DATA FOR THIS EXERCISE.
>>>>

/-- Why SENS is met: 1 probe OPEN, 2 probe LOW, 3 gain drift, 4 phase drift. -/
def sensCause (s : State) (pl : PlanDef) (p : Nat) : Option Nat :=
  let cs := (members (chMap pl p)).map (·.2)
  if cs.any fun c => (feAt s c).prbst == 3 then some 1
  else if cs.any fun c => (feAt s c).prbst == 2 then some 2
  else if cs.any fun c => (liveAt s c).gdrift then some 3
  else if cs.any fun c => (liveAt s c).pdrift then some 4
  else none

/-- The window of a point meets condition m: 0 REV, 1 BYP, 2 NEU, 3 SENS. -/
def mtMet (s : State) (pl : PlanDef) (p m : Nat) : Bool :=
  let d := pointDef pl p
  let c := chMap pl p
  let t1 := s.tp.mtthr1
  let t2 := s.tp.mtthr2
  match m with
  | 0 => d.importOnly && decide (((wbits t1 15 0) * 327680000 : Nat) ≤ (ptAt s p).meanRev)
  | 1 =>
    let big := max (rmsAt s p (if d.type = 3 then 11 else 0)).r10 (rmsAt s p 3).r10
    (d.type == 1 || d.type == 3) && c.ineu != 0xFF && decide (wbits t1 31 16 * big ≤ (rmsAt s p 12).r10 * 1000) &&
      decide (fullSU ^ 2 ≤ big ^ 2 * 31250)
  | 2 =>
    let ls := [4, 5, 6].filterMap (busVolts s pl c.bus)
    (d.type == 1 || d.type == 3) && decide (2 ≤ ls.length) &&
      match busVolts s pl c.bus 7, ls.max?, ls.min? with
      | some n, some hi, some lo => overRated s pl p n (wbits t2 15 0) && overRated s pl p (hi - lo) (wbits t2 31 16)
      | _, _, _ => false
  | _ => (sensCause s pl p).isSome

/-- Declare a condition of a point: its response bits for that point (11 R277, R271). -/
def mtDeclare (s : State) (pl : PlanDef) (p m : Nat) (f : Frame) : State :=
  let s := s.mapTp fun t => { t with mt := tset (4 * p + m) (true, 0, 0) t.mt }
  let s := if mtResp s m 1 then
      raiseAt s (0xD9 + m) p (if m = 3 then (sensCause s pl p).map fun n => (n : Int) else none) f else s
  let s := if mtResp s m 0 then pendDec (orderFallback s [p]) .fallback true else s
  if mtResp s m 2 then (s.irq 3).mapSer fun x => { x with notify := x.notify ++ [(0xD9 + m) * 256 + p] } else s

/-- End a condition: its duration where it is logged, and the release of the fallback it held (09 R221). -/
def mtEnd (s : State) (p m ticks : Nat) : State :=
  let s := s.mapTp fun t => { t with mt := tset (4 * p + m) (false, 0, 0) t.mt }
  let s := if m = 3 || !mtResp s m 1 then s else endSample s (0xD9 + m) p ((ticks / 16000 : Nat) : Int)
  if mtResp s m 0 && !mtHolds s p && !s.tp.fallbk then orderRelease s [p] else s

/-- One condition at a window close: DWELL windows in a row to declare, as many to end; SENS at once. -/
def mtStep (pl : PlanDef) (f : Frame) (p : Nat) (s : State) (m : Nat) : State :=
  let x := tget (false, 0, 0) (4 * p + m) s.tp.mt
  let met := wbit s.tp.mtcfg m && mtMet s pl p m
  let dw := if m = 3 then 1 else max 1 (wbits s.tp.mtcfg 31 24)
  let n := if met = x.1 then 0 else x.2.1 + 1
  if met = x.1 then
    if x.2.1 = 0 then s else s.mapTp fun t => { t with mt := tset (4 * p + m) (x.1, 0, x.2.2) t.mt }
  else if dw ≤ n then (if met then mtDeclare s pl p m f else mtEnd s p m x.2.2)
  else s.mapTp fun t => { t with mt := tset (4 * p + m) (x.1, n, x.2.2) t.mt }

/-- METERING_TAMPER_EVAL of a point. -/
def mtEval (pl : PlanDef) (f : Frame) (s : State) (p : Nat) : State := forEach [0, 1, 2, 3] (mtStep pl f p) s

/-! ## 10/12-cycle close -/

/-- Validity of a measured frequency: the reference at 10 % of rated or more, and 42.5 Hz to 69.0 Hz (R143). -/
def freqValid (rms freq : Nat) : Bool :=
  decide (2 * fullSU ^ 2 ≤ rms ^ 2 * 625) && decide (2785280 ≤ freq) && decide (freq ≤ 4521984)

/-- The departure of a valid frequency from nominal (0x61): beyond ±1 %, and its peak in 0.001 %. -/
def freqDepart (pl : PlanDef) (b : Nat) (f : Frame) (s : State) : State :=
  let x := busAt s b
  let nom := nominal (bus60 pl b)
  let dev := ((x.freq : Int) - nom).natAbs
  let out := x.valid && decide (nom < dev * 100)
  let pk := max x.devPeak (dev * 100000 / nom)
  let ch := (busPts pl b).headD 0
  let s := s.setBus b { x with devOut := out, devPeak := if out then pk else 0 }
  if out && !x.devOut then raiseAt s 0x61 ch none f
  else if x.devOut && !out then endSample s 0x61 ch (x.devPeak : Nat)
  else s

/-- The bus starts its next windows under its new validity (R143 to R145). -/
def nextWindows (x : Bus) (pos freq : Nat) (valid : Bool) : Bus :=
  let atX := x.valid && decide (pos < fullW)
  let x' := { x with due10 := none, winPos := postW pos, w10 := fullW, cycles := 0, lastX := 0,
                     firstX := if atX then some 0 else none, freq := freq, valid := valid, nco := if valid then freq else x.nco,
                     invTicks := if valid then 0 else if x.valid then 1 else x.invTicks }
  if valid = x.valid then x' else { x' with halfN := if valid then 0 else 1, halfPos := 0, halfLong := false }

/-- Close the 10/12-cycle window of a bus that is due (R142 to R147). -/
def closeWindow (s : State) (b : Nat) : State :=
  match (busAt s b).due10 with
  | none => s
  | some pos =>
    let s := closeHalf s b
    let x := busAt s b
    let pl := s.met.lanePlan
    let f := laneF s
    let ps := busPts pl b
    let sumW := x.winPos - postW pos
    let span := x.lastX - x.firstX.getD 0
    let freq := if x.cycles = 0 ∨ span = 0 then 0 else x.cycles * 16000 * 2 ^ 32 / span
    let s := forEach ps (mapRms (rmsClose10 pos sumW)) s
    let ref := busRef pl b
    let valid := match ref with
      | some (m, p) => freqValid (rmsAt s p m).r10 freq
      | none => false
    let s := s.setBus b (nextWindows x pos freq valid)
    let s := if valid = x.valid then s
      else forEach ps (mapRms fun r => { r with sH := 0, pH := 0 }) s
    let s := forEach ps (pointWindow pl pos sumW freq valid f) s
    let ch := (ref.bind fun r => memberCh pl r.2 r.1).getD 0xFF
    let s := if x.valid && !valid then raiseAt s 0x60 ch none f
      else if valid && !x.valid && 0 < x.invTicks then endSample s 0x60 ch ((x.invTicks / 16000 : Nat) : Int) else s
    let s := freqDepart pl b f s
    let q := pqBus s b
    let flag := q.flag || q.dip.on || q.swl.on || q.int.on
    let s := harmWindow s pl b (postW pos) f x.valid flag (if x.valid then x.nco else nominal (bus60 pl b))
    let s := pqWindow s pl b flag
    let s := s.setPqBus b { pqBus s b with flag := q.dip.on || q.swl.on || q.int.on }
    forEach ps (fun s p => mtEval pl f (pointCompare pl true f s p) p) s

/-- Take the window closes of a lane frame that are still due (the lanes close them before the frame ends). -/
def closeDue (s : State) : State := forEach buses (fun s b => closeHalf (closeWindow s b) b) s

/-- A 10/12-cycle or half-cycle window of a bus closes. -/
def execRmsWindowClose (bus : Nat) (half : Bool) (s : State) : Out :=
  if !isBus bus then .fault .noSuchUnit
  else .next (if !s.powered then s else if half then closeHalf s bus else closeWindow s bus)

/-! ## The tick's part: durations and point records (06 R154) -/

/-- Table 6.12: the twelve values of a point's record. -/
def recordValues (s : State) (pl : PlanDef) (p : Nat) : List Int :=
  let x := ptAt s p
  let d := pointDef pl p
  let c := chMap pl p
  let r (k : Option Nat) : Int := match k with | some k => ((rmsAt s p k).r10 : Nat) | none => 0
  let ev (k : Nat) : Option Nat := if elemCount d ≤ k then none
    else if d.type = 2 then some (8 + k) else some (elemOf d c k).1
  let ei (k : Nat) : Option Nat := if elemCount d ≤ k then none else some (elemOf d c k).2.2
  [x.meanP, x.meanQ, x.meanS, x.meanP1, r (ev 0), r (ev 1), r (ev 2), r (ei 0), r (ei 1), r (ei 2), r (some 3), (x.freq : Nat)]

/-- POINT_RECORD_PUBLISH at the tick of F+2: kind 0x2, or 0x3 in metrology-fault state, to the queue of kind 0x2 (R154, 08
R195). -/
def pointRecord (pl : PlanDef) (s : State) (p : Nat) : State :=
  let x := ptAt s p
  if !x.recDue then s
  else
    let f := x.wframe
    let closed := (List.range (elemCount (pointDef pl p))).any fun k => !(tget {} k x.e).gate
    let fl := flagAt x.fvalid 16 + flagAt closed 17 + flagAt x.slew 18 + flagAt x.hrqstale 19
    let kind := if faulted s p then 3 else 2
    let es := (recordValues s pl p).mapIdx fun i v =>
      let n := toField 48 v
      ({ tag := tagOf p kind f i, w1 := word n, w2 := word (n / 2 ^ 32 + fl), w3 := word (f.toNat / 2 ^ 16) } : QEntry)
    push (s.setPt p { x with recDue := false }) 2 p es

/-- Durations that a tick advances on points, buses and metering tamper. -/
def metTick (s : State) : State :=
  let s := s.mapMet fun m =>
    { m with bus := m.bus.map fun e => (e.1, { e.2 with invTicks := if e.2.invTicks = 0 then 0 else e.2.invTicks + 1 })
             pt := m.pt.map fun e => (e.1, { e.2 with noLoad := if e.2.e.any (·.2.gate) then 0 else e.2.noLoad + 1
                                                      seqTicks := if e.2.seqrev then e.2.seqTicks + 1 else 0 }) }
  s.mapTp fun t => { t with mt := t.mt.map fun e => (e.1, e.2.1, e.2.2.1, if e.2.1 then e.2.2.2 + 1 else 0) }

end Sys2Proof.Machine
end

<<<<

YOUR INSTRUCTIONS. Would you please copy exactly the part of the entries above that begins at the line containing "def nextWindows (x" and ends at the line containing "invTicks := if valid", both lines included?

RESULT FOR THIS EXERCISE.
def nextWindows (x : Bus) (pos freq : Nat) (valid : Bool) : Bus :=
  let atX := x.valid && decide (pos < fullW)
  let x' := { x with due10 := none, winPos := postW pos, w10 := fullW, cycles := 0, lastX := 0,
                     firstX := if atX then some 0 else none, freq := freq, valid := valid, nco := if valid then freq else x.nco,
                     invTicks := if valid then 0 else if x.valid then 1 else x.invTicks }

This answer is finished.